Symbolic Computation Group

David R. Cheriton School of Computer Science
University of Waterloo, Waterloo, Ontario, Canada

Friday, October, 10, 2014, at University of Waterloo
Cleaning-up Data With Errors: When Symbolic-Numeric Sparse Interpolation Meets Error-Correcting Codes
Erich Kaltofen, North Carolina State University

Abstract:

Algebraic error-correcting decoding is generalized to multivariate sparse polynomial and rational function interpolation from evaluations that can be numerically inaccurate and where several evaluations can have severe errors (``outliers'').

Our univariate solution for numerical Prony-Blahut/ Giesbrecht-Labahn-Lee sparse interpolation can identify and remove outliers (``cleans up data'') by a voting scheme and Sudan's list decoding.

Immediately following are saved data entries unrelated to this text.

-- ==== Sys2Proof/Certificates/Slice0/Obligations.lean ====
section
/-! DEFINITION. The statements for the provers, in the words of Sys2Proof/Safety.lean. -/

open Sys2Proof Sys2Proof.Machine

/-- O1. Words of the spec's examples decode to the instructions they are written as. Eight words that the spec prints beside an assembler text (add r3,r1,r2; lw r2,4(r1); add.s f6,f4,f5; j 0x40; add x5,x6,x7; slli x5,x6,63; sb x7,-8(x6); fmadd.s f6,f4,f5,f7) decode to that instruction with those operands. -/
def Obligations.DecodeSpecWords : Prop :=
  decode .mips64l 0x00221820 = .instr (.mipsAdd 1 2 3 0) ∧
  decode .mips64l 0x8C220004 = .instr (.mipsLw 1 2 4) ∧
  decode .mips64l 0x46052180 = .instr (.mipsAddS 5 4 6) ∧
  decode .mips64l 0x08000010 = .instr (.mipsJ 0x10) ∧
  decode .rv64l 0x007302B3 = .instr (.rvAdd 7 6 5) ∧
  decode .rv64l 0x03F31293 = .instr (.rvSlli 63 6 5) ∧
  decode .rv64l 0xFE730C23 = .instr (.rvSb 0b1111111 7 6 0b11000) ∧
  decode .rv64l 0x38520343 = .instr (.rvFmaddS 7 5 4 0 6)

/-- O2. Every well-formed MIPS64L instruction is what its own word decodes to. For every MIPS64L instruction with every operand at every value its encoding admits, decoding its encoding gives it back. -/
def Obligations.MipsDecodeOfEncode : Prop :=
  ∀ i : Instr, i.isa = .mips64l → i.wf = true → decode .mips64l (encode i) = .instr i

/-- O3. Every well-formed RV64L instruction is what its own word decodes to. For every RV64L instruction with every operand at every value its encoding admits (a rounded one with one of the six rounding modes), decoding its encoding gives it back. -/
def Obligations.RvDecodeOfEncode : Prop :=
  ∀ i : Instr, i.isa = .rv64l → i.wf = true → decode .rv64l (encode i) = .instr i

/-- O4. A word that decodes to an instruction is that instruction's word, so no bit of it is dropped. In either set, if a word decodes to an instruction then the instruction is of that set, is well-formed, and encodes to exactly that word. -/
def Obligations.EncodeOfDecode : Prop :=
  ∀ (isa : Isa) (w : Word32) (i : Instr), decode isa w = .instr i → encode i = w ∧ i.isa = isa ∧ i.wf = true

/-- O5. The decoded record holds every bit of the word, in either set. If the primary decode of a word gives a record, the fields of the record put back in their places are the word. -/
def Obligations.RecordHoldsEveryBit : Prop :=
  ∀ (isa : Isa) (w : Word32) (r : Record), decodeRecord isa w = some r → r.word = w

/-- O6. A step runs the instruction the word at pc decodes to. At a state ready to begin an instruction, with the pc before the end of the program and the fetch giving a word that decodes to an instruction, the step is that instruction's meaning at that state. -/
def Obligations.StepRunsDecoded : Prop :=
  ∀ (s : State) (w : Word32) (i : Instr), s.ready → s.pc ≠ s.progEnd → fetchWord s = some w →
    decode s.cfg.isa w = .instr i → step s = exec i s

/-- O7. A Decode tick latches the word, its decoding, its control vectors and its operands, and changes nothing else. At a state ready to begin an instruction, with the fetched word an instruction or an inert word, the tick moves to Execute, writes the ten latches of the Decode stage and changes no other latch and no other state element: the word, the record, both control vectors (the inert ones for an inert word), the general registers its fields name (0 where its format has no such field), the forwarded value, and the floating-point registers of its slots (the third reads 0 in MIPS64L). -/
def Obligations.DecodeTickLatches : Prop :=
  ∀ (s : State) (w : Word32) (r : Record) (v : Vectors), s.ready → s.pc ≠ s.progEnd → fetchWord s = some w →
    ((∃ i, decode s.cfg.isa w = .instr i ∧ r = i.record ∧ v = vectors i) ∨
      (decode s.cfg.isa w = .inert r ∧ v = { cs := cs0, fs := fs0 })) →
    (s.cfg.isa = .mips64l →
      let rs1 := match r with | .mipsJ _ _ => 0 | _ => s.readX (w.extractLsb' 21 5)
      let rs2 := match r with | .mipsJ _ _ => 0 | _ => s.readX (w.extractLsb' 16 5)
      tick s = .next { s with
        stage := .execute
        lat := { s.lat with
          ir := w, instr := some r, cs := v.cs, fs := v.fs, rs1Val := rs1, rs2Val := rs2, gpFwd := rs2
          fpA := s.readF (w.extractLsb' 11 5), fpB := s.readF (w.extractLsb' 16 5), fpC := 0 } }) ∧
    (s.cfg.isa = .rv64l →
      let rs1 := match r with | .rvU _ _ _ => 0 | .rvJ _ _ _ => 0 | _ => s.readX (w.extractLsb' 15 5)
      let rs2 := match r with | .rvI .. => 0 | .rvU _ _ _ => 0 | .rvJ _ _ _ => 0 | _ => s.readX (w.extractLsb' 20 5)
      tick s = .next { s with
        stage := .execute
        lat := { s.lat with
          ir := w, instr := some r, cs := v.cs, fs := v.fs, rs1Val := rs1, rs2Val := rs2, gpFwd := rs1
          fpA := s.readF (w.extractLsb' 15 5), fpB := s.readF (w.extractLsb' 20 5)
          fpC := s.readF (w.extractLsb' 27 5) } })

Our multivariate solution for numerical Zippel/Kaltofen-Yang-Zhi sparse rational function interpolation removes outliers by techniques from the Welch/Berlekamp decoder for Reed-Solomon codes.

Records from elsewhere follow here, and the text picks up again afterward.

/-- R86: at most eight bytes assembled as a word lose nothing. -/
theorem toNat_ofNat_ofBytes_readBytes (o : ByteOrder) (m : Memory) (a : Nat) {n : Nat} (hn : n ≤ 8) :
    (BitVec.ofNat 64 (ofBytes o (m.readBytes a n))).toNat = ofBytes o (m.readBytes a n) := by
  rw [BitVec.toNat_ofNat]
  exact Nat.mod_eq_of_lt ((ofBytes_readBytes_lt o m a n).trans_le (Nat.pow_le_pow_right (by decide) (by omega)))

/-- R87: what a write stores and what it leaves, for every width. -/
theorem storedIn_writeBytes (s : State) (a : Word) (n : Nat) (v : Word) :
    StoredIn s (s.mem.writeBytes a.toNat (toBytes s.cfg.byteOrder n v.toNat)) a n v := by
  constructor
  · intro k hk
    rw [read_writeBytes, dif_pos ⟨by omega, by simpa using hk⟩, getElem_toBytes, Nat.add_sub_cancel_left]
  · intro b hb
    exact read_writeBytes_outside s.mem (by simpa using hb)

/-! ## The checked accesses (R86, R87) -/

theorem memRead_of_inRange {s : State} {a : Word} {n : Nat} (hn : n ≤ 8) (hr : s.inRange a n) :
    ∃ u, s.memRead a n = .ok u ∧ u.toNat < 2 ^ (8 * n) ∧
      ∀ k < n, byteOf s.cfg.byteOrder n u k = s.mem.read (a.toNat + k) := by
  have hu := toNat_ofNat_ofBytes_readBytes s.cfg.byteOrder s.mem a.toNat hn
  have hread := ((memRead_cases s a n).resolve_right fun h => h.1 hr).2
  refine ⟨_, hread, ?_, fun k hk => byteOf_of_toNat_eq_ofBytes hu hk⟩
  rw [hu]
  exact ofBytes_readBytes_lt s.cfg.byteOrder s.mem a.toNat n

theorem memWrite_of_inRange {s : State} {a : Word} {n : Nat} (v : Word) (hr : s.inRange a n) :
    ∃ m, s.memWrite a n v = .ok { s with mem := m } ∧ StoredIn s m a n v :=
  ⟨_, ((memWrite_cases s a n v).resolve_right fun h => h.1 hr).2, storedIn_writeBytes s a n v⟩

theorem memRead_of_not_inRange {s : State} {a : Word} {n : Nat} (hr : ¬ s.inRange a n) :
    s.memRead a n = .error (.outOfBounds a n) :=
  ((memRead_cases s a n).resolve_left fun h => hr h.1).2

theorem memWrite_of_not_inRange {s : State} {a : Word} {n : Nat} (v : Word) (hr : ¬ s.inRange a n) :
    s.memWrite a n v = .error (.outOfBounds a n) :=
  ((memWrite_cases s a n v).resolve_left fun h => hr h.1).2

/-- Settles O28: the bytes of the value read are those of memory because laying out an assembled value gives its bytes back,
and the bytes stored are those of the value because a layout's byte `k` is the value's byte `k`. -/
theorem memReadAndWriteBytes : Obligations.MemReadAndWriteBytes := by
  intro s a v n hn
  have hn8 : n ≤ 8 := by
    simp only [List.mem_cons, List.not_mem_nil, or_false] at hn
    omega
  exact ⟨memRead_of_inRange hn8, memRead_of_not_inRange, memWrite_of_inRange v, memWrite_of_not_inRange v⟩

end Sys2Proof.Machine
end

section
/-! PROOFS. The integer ALU (spec/40_datapath.md R190 to R199): its shifts, high products and divisions as arithmetic on
vectors of any width, and its word operations as functions of the low halves. -/

namespace Sys2Proof.Machine

/-! ## Words sign-extended to 64 bits (R18, R199) -/

@[simp] theorem toInt_ext32 (v : Word32) : (ext32 v).toInt = v.toInt :=
  BitVec.toInt_signExtend_of_le (by decide)

@[simp] theorem low32_ext32 (v : Word32) : low32 (ext32 v) = v := by
  ext i hi
  rw [low32, ext32, BitVec.getElem_setWidth, BitVec.getLsbD_eq_getElem (by omega), BitVec.getElem_signExtend, dif_pos hi]

theorem sext32_ext32 (v : Word32) : sext32 (ext32 v) = ext32 v := congrArg ext32 (low32_ext32 v)

/-! ## Sums and differences (R191) -/

theorem add_eq_ofNat {n : Nat} (x y : BitVec n) : x + y = BitVec.ofNat n (x.toNat + y.toNat) :=
  BitVec.eq_of_toNat_eq (by rw [BitVec.toNat_add, BitVec.toNat_ofNat])

theorem sub_eq_ofInt {n : Nat} (x y : BitVec n) : x - y = BitVec.ofInt n (x.toInt - y.toInt) :=
  BitVec.eq_of_toInt_eq (by rw [BitVec.toInt_sub, BitVec.toInt_ofInt])

/-! ## Shifts (R194) -/

theorem shiftLeft_eq_ofNat {n : Nat} (x : BitVec n) (k : Nat) : x <<< k = BitVec.ofNat n (x.toNat * 2 ^ k) :=
  BitVec.eq_of_toNat_eq (by rw [BitVec.toNat_shiftLeft, BitVec.toNat_ofNat, Nat.shiftLeft_eq])

theorem ushiftRight_eq_ofNat {n : Nat} (x : BitVec n) (k : Nat) : x >>> k = BitVec.ofNat n (x.toNat / 2 ^ k) := by
  rw [← Nat.shiftRight_eq_div_pow, ← BitVec.toNat_ushiftRight, BitVec.ofNat_toNat, BitVec.setWidth_eq]

theorem toInt_sshiftRight_eq_div {n : Nat} (x : BitVec n) (k : Nat) : (x.sshiftRight k).toInt = x.toInt / 2 ^ k := by
  rw [BitVec.toInt_sshiftRight, Int.shiftRight_eq_div_pow, Nat.cast_pow, Nat.cast_ofNat]

theorem sshiftRight_eq_ofInt {n : Nat} (x : BitVec n) (k : Nat) :
    x.sshiftRight k = BitVec.ofInt n (x.toInt / 2 ^ k) := by
  rw [← toInt_sshiftRight_eq_div, BitVec.ofInt_toInt]

/-! ## The high half of a product (R196) -/

theorem emod_mul_self_ediv_emod (p m : Int) (hm : m ≠ 0) : p % (m * m) / m % m = p / m % m := by
  have hsplit : p % (m * m) = p + m * (-(m * (p / (m * m)))) := by
    rw [Int.emod_def]
    ring
  rw [hsplit, Int.add_mul_ediv_left p _ hm, ← sub_eq_add_neg, Int.sub_mul_emod_self_left]

/-- R196: the bits `2n-1:n` of a product are those of its quotient by `2^n` rounded down. -/
theorem highHalf_eq_ofInt (n : Nat) (p : Int) : highHalf n p = BitVec.ofInt n (p / 2 ^ n) := by
  have hpow : (2 : Int) ^ (2 * n) = 2 ^ n * 2 ^ n := by rw [two_mul, pow_add]
  have hnonneg : 0 ≤ p % (2 ^ n * 2 ^ n) := Int.emod_nonneg p (by positivity)
  apply BitVec.eq_of_toNat_eq
  zify
  rw [highHalf, BitVec.extractLsb'_toNat, BitVec.toNat_ofInt, BitVec.toNat_ofInt, Nat.shiftRight_eq_div_pow]
  push_cast
  rw [hpow, Int.toNat_of_nonneg hnonneg, Int.toNat_of_nonneg (Int.emod_nonneg _ (by positivity)),
    emod_mul_self_ediv_emod _ _ (by positivity)]

/-- A high half keeps the whole quotient of a product that fits in `2n` signed bits. -/
theorem toInt_highHalf {n : Nat} {p : Int} (hn : 0 < n) (hlo : -2 ^ (n - 1) * 2 ^ n ≤ p) (hhi : p < 2 ^ (n - 1) * 2 ^ n) :
    (highHalf n p).toInt = p / 2 ^ n := by
  rw [highHalf_eq_ofInt]
  exact BitVec.toInt_ofInt_eq_self hn (Int.le_ediv_of_mul_le (by positivity) hlo) (Int.ediv_lt_of_lt_mul (by positivity) hhi)

theorem toInt_highHalf_signed {n : Nat} (hn : 0 < n) (a b : BitVec n) :
    (highHalf n (a.toInt * b.toInt)).toInt = a.toInt * b.toInt / 2 ^ n := by
  have hpow : (2 : Int) ^ (n * 2 - 2) < 2 ^ (n - 1) * 2 ^ n := by
    rw [← pow_add]
    exact pow_lt_pow_right₀ (by norm_num) (by omega)
  have hlo : -2 ^ (n * 2 - 2) ≤ a.toInt * b.toInt := BitVec.le_toInt_mul_toInt
  have hhi : a.toInt * b.toInt ≤ 2 ^ (n * 2 - 2) := BitVec.toInt_mul_toInt_le
  exact toInt_highHalf hn (by linarith) (by linarith)

theorem toInt_highHalf_signed_unsigned {n : Nat} (hn : 0 < n) (a b : BitVec n) :
    (highHalf n (a.toInt * (b.toNat : Int))).toInt = a.toInt * (b.toNat : Int) / 2 ^ n := by
  have hb : (b.toNat : Int) < 2 ^ n := by exact_mod_cast b.isLt
  have hpos : (0 : Int) < 2 ^ (n - 1) := by positivity
  apply toInt_highHalf hn
  · calc -2 ^ (n - 1) * 2 ^ n
        ≤ -2 ^ (n - 1) * (b.toNat : Int) := mul_le_mul_of_nonpos_left hb.le (by linarith)
      _ ≤ a.toInt * b.toNat := mul_le_mul_of_nonneg_right a.le_toInt (by positivity)
  · calc a.toInt * b.toNat
        ≤ 2 ^ (n - 1) * (b.toNat : Int) := mul_le_mul_of_nonneg_right a.toInt_lt.le (by positivity)
      _ < 2 ^ (n - 1) * 2 ^ n := mul_lt_mul_of_pos_left hb hpos

theorem highHalf_unsigned {n : Nat} (a b : BitVec n) :
    highHalf n ((a.toNat : Int) * (b.toNat : Int)) = BitVec.ofNat n (a.toNat * b.toNat / 2 ^ n) := by
  rw [highHalf_eq_ofInt, ← BitVec.ofInt_natCast]
  push_cast
  rfl

theorem toNat_highHalf_unsigned {n : Nat} (a b : BitVec n) :
    (highHalf n ((a.toNat : Int) * (b.toNat : Int))).toNat = a.toNat * b.toNat / 2 ^ n := by
  have hfits : a.toNat * b.toNat / 2 ^ n < 2 ^ n :=
    Nat.div_lt_of_lt_mul (Nat.mul_lt_mul'' a.isLt b.isLt)
  rw [highHalf_unsigned, BitVec.toNat_ofNat, Nat.mod_eq_of_lt hfits]

/-! ## Division (R197, R198) -/

section
variable {n : Nat}

@[simp] theorem divSigned_zero (a : BitVec n) : divSigned a 0#n = BitVec.allOnes n := if_pos rfl

@[simp] theorem remSigned_zero (a : BitVec n) : remSigned a 0#n = a := if_pos rfl

@[simp] theorem divUnsigned_zero (a : BitVec n) : divUnsigned a 0#n = BitVec.allOnes n := if_pos rfl

@[simp] theorem remUnsigned_zero (a : BitVec n) : remUnsigned a 0#n = a := if_pos rfl

theorem divUnsigned_of_ne_zero (a : BitVec n) {b : BitVec n} (hb : b ≠ 0) :
    divUnsigned a b = BitVec.ofNat n (a.toNat / b.toNat) := if_neg hb

theorem toNat_divUnsigned (a : BitVec n) {b : BitVec n} (hb : b ≠ 0) :
    (divUnsigned a b).toNat = a.toNat / b.toNat := by
  rw [divUnsigned_of_ne_zero a hb, ← BitVec.toNat_udiv, BitVec.ofNat_toNat, BitVec.setWidth_eq]

/-- The zero divisor needs no case of its own here: a number modulo 0 is that number. -/
theorem remUnsigned_eq_ofNat (a b : BitVec n) : remUnsigned a b = BitVec.ofNat n (a.toNat % b.toNat) := by
  by_cases hb : b = 0#n
  · rw [hb, remUnsigned_zero, BitVec.toNat_zero, Nat.mod_zero, BitVec.ofNat_toNat, BitVec.setWidth_eq]
  · exact if_neg hb

theorem toNat_remUnsigned (a b : BitVec n) : (remUnsigned a b).toNat = a.toNat % b.toNat := by
  rw [remUnsigned_eq_ofNat, ← BitVec.toNat_umod, BitVec.ofNat_toNat, BitVec.setWidth_eq]

/-- The model tests for the overflow by bit patterns, R197 states it by values. -/
theorem signedOverflow_iff (hn : 0 < n) (a b : BitVec n) :
    (a = BitVec.intMin n ∧ b = BitVec.allOnes n) ↔ (a.toInt = -2 ^ (n - 1) ∧ b.toInt = -1) := by
  rw [← BitVec.toInt_inj, ← BitVec.toInt_inj, BitVec.toInt_intMin_of_pos hn, BitVec.toInt_allOnes, if_pos hn]

theorem divSigned_of_overflow (hn : 0 < n) {a b : BitVec n} (ha : a.toInt = -2 ^ (n - 1)) (hb : b.toInt = -1) :
    divSigned a b = a := by
  have hb0 : b ≠ 0 := by
    rintro rfl
    simp at hb
  rw [divSigned, if_neg hb0, if_pos ((signedOverflow_iff hn a b).2 ⟨ha, hb⟩)]

/-- In the ordinary case the quotient fits in `n` bits, as that of `BitVec.sdiv` does. -/
theorem toInt_divSigned (hn : 0 < n) {a b : BitVec n} (hb : b ≠ 0) (ho : ¬ (a.toInt = -2 ^ (n - 1) ∧ b.toInt = -1)) :
    (divSigned a b).toInt = a.toInt.tdiv b.toInt := by
  have hoverflow : ¬ (a = BitVec.intMin n ∧ b = BitVec.allOnes n) := mt (signedOverflow_iff hn a b).1 ho
  have hfits : a ≠ BitVec.intMin n ∨ b ≠ -1#n := by
    rwa [BitVec.neg_one_eq_allOnes, ← not_and_or]
  rw [divSigned, if_neg hb, if_neg hoverflow, BitVec.toInt_ofInt, ← BitVec.toInt_sdiv,
    BitVec.toInt_sdiv_of_ne_or_ne a b hfits]

/-- The special cases of R197 and R198 agree with `BitVec.srem`: the remainder by 0 is the dividend, the one by -1 is 0. -/
theorem remSigned_eq_srem (a b : BitVec n) : remSigned a b = a.srem b := by
  by_cases hb : b = 0
  · subst hb
    exact (remSigned_zero a).trans BitVec.srem_zero.symm
  have hn : 0 < n := Nat.pos_of_ne_zero (by rintro rfl; exact hb (BitVec.of_length_zero))
  rw [remSigned, if_neg hb]
  split
  case isTrue hoverflow =>
    have hdvd : b.toInt ∣ a.toInt := by
      rw [hoverflow.2, BitVec.toInt_allOnes, if_pos hn]
      exact neg_dvd.2 (one_dvd _)
    exact (BitVec.srem_zero_of_dvd hdvd).symm
  case isFalse => rw [← BitVec.toInt_srem, BitVec.ofInt_toInt]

Our algorithms are doubly hybrid: they combine exact with numerical methods, in fact, constitute a numerical version of the algebraic error-correcting decoders, and recover both discrete outputs, the term degrees in the sparse support, and continuous data, the real or complex coefficients that approximately fit the data.

This is joint work with Matthew Comer [now at CNU], Clement Pernet [U. Grenoble] and Zhengfeng Yang [ECNU Shanghai].

 

Last modified on Sunday, 23 November 2014, at 17:23 hours.